• What you are asked to do
For the data below, give the number of lines containing "masters" and nothing more.

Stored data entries
Start of Block

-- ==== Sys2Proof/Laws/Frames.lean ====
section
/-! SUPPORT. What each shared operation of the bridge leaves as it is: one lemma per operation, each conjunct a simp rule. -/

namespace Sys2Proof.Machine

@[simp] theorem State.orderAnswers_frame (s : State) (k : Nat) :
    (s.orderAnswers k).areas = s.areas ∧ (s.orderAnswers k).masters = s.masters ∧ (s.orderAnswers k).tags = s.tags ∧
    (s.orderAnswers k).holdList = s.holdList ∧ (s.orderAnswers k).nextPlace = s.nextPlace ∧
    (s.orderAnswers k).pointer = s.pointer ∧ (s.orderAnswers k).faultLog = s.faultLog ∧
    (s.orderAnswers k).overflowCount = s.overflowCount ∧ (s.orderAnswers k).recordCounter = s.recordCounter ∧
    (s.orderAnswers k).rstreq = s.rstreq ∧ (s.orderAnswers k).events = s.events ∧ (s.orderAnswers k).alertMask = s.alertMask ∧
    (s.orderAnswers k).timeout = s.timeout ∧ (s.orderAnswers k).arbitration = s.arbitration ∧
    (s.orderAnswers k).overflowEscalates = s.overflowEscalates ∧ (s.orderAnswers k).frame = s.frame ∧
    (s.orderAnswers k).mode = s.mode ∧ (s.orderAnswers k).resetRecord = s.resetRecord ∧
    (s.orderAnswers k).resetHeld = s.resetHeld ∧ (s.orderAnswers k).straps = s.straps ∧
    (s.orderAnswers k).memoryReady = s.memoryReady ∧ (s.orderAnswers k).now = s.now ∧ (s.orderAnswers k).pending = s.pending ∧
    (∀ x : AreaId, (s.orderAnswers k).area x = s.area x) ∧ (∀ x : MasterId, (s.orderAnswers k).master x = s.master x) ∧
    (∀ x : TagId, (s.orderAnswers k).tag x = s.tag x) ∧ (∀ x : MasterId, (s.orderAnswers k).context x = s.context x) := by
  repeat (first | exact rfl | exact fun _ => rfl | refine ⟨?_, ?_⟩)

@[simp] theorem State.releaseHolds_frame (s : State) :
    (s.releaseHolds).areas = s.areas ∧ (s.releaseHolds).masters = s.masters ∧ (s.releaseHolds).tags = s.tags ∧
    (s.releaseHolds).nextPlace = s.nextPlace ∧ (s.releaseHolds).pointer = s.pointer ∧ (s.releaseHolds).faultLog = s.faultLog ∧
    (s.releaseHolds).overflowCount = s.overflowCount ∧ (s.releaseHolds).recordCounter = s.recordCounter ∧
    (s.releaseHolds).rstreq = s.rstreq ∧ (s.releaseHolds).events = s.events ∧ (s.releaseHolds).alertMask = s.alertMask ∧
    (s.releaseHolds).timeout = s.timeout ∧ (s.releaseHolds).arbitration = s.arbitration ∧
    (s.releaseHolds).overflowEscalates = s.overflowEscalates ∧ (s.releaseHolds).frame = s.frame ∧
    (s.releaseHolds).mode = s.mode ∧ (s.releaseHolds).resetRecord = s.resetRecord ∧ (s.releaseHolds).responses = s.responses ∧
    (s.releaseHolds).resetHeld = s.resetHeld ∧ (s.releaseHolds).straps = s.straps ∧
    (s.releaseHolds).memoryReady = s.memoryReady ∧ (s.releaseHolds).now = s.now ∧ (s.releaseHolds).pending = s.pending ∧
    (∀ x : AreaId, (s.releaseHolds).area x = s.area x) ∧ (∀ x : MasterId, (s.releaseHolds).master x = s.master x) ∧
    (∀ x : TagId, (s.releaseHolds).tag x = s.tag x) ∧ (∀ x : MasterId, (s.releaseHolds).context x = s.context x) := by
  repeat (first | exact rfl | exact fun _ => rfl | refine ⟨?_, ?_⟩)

End of Block

• Reply
2